* DATASET RECORDS
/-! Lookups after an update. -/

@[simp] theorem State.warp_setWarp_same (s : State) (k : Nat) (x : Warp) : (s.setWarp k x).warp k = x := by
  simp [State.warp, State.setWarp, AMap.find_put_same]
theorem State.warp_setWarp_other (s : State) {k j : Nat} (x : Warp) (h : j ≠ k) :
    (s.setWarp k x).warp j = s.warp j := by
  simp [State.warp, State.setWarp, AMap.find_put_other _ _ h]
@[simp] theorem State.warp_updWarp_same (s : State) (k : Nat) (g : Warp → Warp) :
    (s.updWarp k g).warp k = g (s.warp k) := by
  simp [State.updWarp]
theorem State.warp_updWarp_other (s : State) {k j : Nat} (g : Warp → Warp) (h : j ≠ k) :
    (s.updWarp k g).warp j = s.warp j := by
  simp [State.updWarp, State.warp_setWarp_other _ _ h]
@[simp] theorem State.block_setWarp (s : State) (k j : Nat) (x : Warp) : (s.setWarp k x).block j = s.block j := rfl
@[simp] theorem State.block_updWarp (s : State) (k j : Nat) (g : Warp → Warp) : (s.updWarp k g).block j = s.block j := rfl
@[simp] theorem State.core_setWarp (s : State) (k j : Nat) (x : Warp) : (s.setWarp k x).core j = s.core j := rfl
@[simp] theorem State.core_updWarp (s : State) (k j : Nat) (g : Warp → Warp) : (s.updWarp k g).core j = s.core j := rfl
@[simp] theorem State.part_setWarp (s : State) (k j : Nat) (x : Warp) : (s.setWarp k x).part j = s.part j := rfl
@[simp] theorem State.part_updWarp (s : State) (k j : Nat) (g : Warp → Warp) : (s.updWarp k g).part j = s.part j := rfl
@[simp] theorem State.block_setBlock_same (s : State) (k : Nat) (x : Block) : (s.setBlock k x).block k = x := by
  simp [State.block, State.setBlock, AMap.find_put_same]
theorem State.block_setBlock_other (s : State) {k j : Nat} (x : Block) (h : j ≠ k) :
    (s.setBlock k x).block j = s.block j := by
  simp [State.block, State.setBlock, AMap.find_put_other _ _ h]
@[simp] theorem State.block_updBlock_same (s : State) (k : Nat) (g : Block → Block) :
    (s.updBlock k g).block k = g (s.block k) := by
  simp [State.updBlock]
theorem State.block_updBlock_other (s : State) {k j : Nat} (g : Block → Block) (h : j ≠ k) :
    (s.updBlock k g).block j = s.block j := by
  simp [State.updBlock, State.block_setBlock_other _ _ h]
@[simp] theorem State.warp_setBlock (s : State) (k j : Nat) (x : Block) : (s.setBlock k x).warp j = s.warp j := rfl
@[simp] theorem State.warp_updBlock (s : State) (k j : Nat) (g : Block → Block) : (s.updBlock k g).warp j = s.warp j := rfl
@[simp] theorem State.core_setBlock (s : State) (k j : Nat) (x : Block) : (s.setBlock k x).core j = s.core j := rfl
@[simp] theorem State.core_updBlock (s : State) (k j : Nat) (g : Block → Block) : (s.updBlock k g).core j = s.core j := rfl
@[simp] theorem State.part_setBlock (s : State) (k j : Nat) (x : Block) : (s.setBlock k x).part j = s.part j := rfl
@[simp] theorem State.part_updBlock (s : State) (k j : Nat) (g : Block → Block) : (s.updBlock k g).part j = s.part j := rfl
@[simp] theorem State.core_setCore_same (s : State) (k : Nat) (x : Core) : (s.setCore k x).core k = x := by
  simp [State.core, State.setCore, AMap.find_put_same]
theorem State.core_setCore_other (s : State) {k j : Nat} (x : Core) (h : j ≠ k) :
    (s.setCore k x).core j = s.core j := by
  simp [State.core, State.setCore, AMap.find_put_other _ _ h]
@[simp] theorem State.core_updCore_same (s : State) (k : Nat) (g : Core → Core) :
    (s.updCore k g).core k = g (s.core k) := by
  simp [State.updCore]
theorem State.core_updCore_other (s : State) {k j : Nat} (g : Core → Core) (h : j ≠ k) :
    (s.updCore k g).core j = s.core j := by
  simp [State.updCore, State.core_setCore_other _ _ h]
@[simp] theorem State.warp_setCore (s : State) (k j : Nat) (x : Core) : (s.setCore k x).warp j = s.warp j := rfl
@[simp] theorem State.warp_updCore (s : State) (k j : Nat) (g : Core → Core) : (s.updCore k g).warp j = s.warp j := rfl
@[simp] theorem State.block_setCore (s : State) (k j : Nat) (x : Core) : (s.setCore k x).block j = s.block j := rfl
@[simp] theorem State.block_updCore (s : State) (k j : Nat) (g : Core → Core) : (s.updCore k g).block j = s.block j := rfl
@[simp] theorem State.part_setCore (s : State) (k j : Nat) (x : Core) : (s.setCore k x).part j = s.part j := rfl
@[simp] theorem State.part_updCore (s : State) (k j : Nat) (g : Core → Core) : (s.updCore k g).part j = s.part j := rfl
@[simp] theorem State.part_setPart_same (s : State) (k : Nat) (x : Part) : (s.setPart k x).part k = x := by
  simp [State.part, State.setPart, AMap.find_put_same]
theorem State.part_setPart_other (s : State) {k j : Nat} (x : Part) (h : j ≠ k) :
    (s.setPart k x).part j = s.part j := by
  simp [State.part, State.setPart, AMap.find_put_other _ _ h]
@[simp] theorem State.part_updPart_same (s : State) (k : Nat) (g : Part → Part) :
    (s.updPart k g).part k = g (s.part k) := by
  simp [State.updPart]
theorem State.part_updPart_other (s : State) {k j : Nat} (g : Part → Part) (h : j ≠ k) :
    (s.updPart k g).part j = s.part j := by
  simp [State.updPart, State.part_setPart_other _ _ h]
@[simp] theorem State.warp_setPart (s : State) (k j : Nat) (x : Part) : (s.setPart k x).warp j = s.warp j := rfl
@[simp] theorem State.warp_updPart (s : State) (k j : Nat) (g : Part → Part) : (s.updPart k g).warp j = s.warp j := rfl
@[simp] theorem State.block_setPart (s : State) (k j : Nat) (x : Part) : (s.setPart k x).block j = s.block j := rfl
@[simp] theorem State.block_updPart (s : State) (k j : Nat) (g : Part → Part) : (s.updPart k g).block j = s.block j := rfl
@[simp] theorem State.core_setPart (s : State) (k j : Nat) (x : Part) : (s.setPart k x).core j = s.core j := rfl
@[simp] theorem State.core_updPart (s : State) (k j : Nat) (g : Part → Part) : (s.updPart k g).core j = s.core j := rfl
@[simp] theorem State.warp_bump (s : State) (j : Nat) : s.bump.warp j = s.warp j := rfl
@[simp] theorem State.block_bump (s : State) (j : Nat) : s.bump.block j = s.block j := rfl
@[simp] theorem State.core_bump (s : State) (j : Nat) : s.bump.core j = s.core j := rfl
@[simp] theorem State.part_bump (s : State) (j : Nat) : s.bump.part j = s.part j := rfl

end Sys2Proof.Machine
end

* HOW TO COMPLETE THIS TASK
For this exercise, please output exactly the lines above starting at the line with "theorem State.core_updCore_other (s" and ending at the line with "theorem State.block_updPart (s", ends included.

* ANSWER TO THIS TASK
theorem State.core_updCore_other (s : State) {k j : Nat} (g : Core → Core) (h : j ≠ k) :
    (s.updCore k g).core j = s.core j := by
  simp [State.updCore, State.core_setCore_other _ _ h]
@[simp] theorem State.warp_setCore (s : State) (k j : Nat) (x : Core) : (s.setCore k x).warp j = s.warp j := rfl
@[simp] theorem State.warp_updCore (s : State) (k j : Nat) (g : Core → Core) : (s.updCore k g).warp j = s.warp j := rfl
@[simp] theorem State.block_setCore (s : State) (k j : Nat) (x : Core) : (s.setCore k x).block j = s.block j := rfl
@[simp] theorem State.block_updCore (s : State) (k j : Nat) (g : Core → Core) : (s.updCore k g).block j = s.block j := rfl
@[simp] theorem State.part_setCore (s : State) (k j : Nat) (x : Core) : (s.setCore k x).part j = s.part j := rfl
@[simp] theorem State.part_updCore (s : State) (k j : Nat) (g : Core → Core) : (s.updCore k g).part j = s.part j := rfl
@[simp] theorem State.part_setPart_same (s : State) (k : Nat) (x : Part) : (s.setPart k x).part k = x := by
  simp [State.part, State.setPart, AMap.find_put_same]
theorem State.part_setPart_other (s : State) {k j : Nat} (x : Part) (h : j ≠ k) :
    (s.setPart k x).part j = s.part j := by
  simp [State.part, State.setPart, AMap.find_put_other _ _ h]
@[simp] theorem State.part_updPart_same (s : State) (k : Nat) (g : Part → Part) :
    (s.updPart k g).part k = g (s.part k) := by
  simp [State.updPart]
theorem State.part_updPart_other (s : State) {k j : Nat} (g : Part → Part) (h : j ≠ k) :
    (s.updPart k g).part j = s.part j := by
  simp [State.updPart, State.part_setPart_other _ _ h]
@[simp] theorem State.warp_setPart (s : State) (k j : Nat) (x : Part) : (s.setPart k x).warp j = s.warp j := rfl
@[simp] theorem State.warp_updPart (s : State) (k j : Nat) (g : Part → Part) : (s.updPart k g).warp j = s.warp j := rfl
@[simp] theorem State.block_setPart (s : State) (k j : Nat) (x : Part) : (s.setPart k x).block j = s.block j := rfl
@[simp] theorem State.block_updPart (s : State) (k j : Nat) (g : Part → Part) : (s.updPart k g).block j = s.block j := rfl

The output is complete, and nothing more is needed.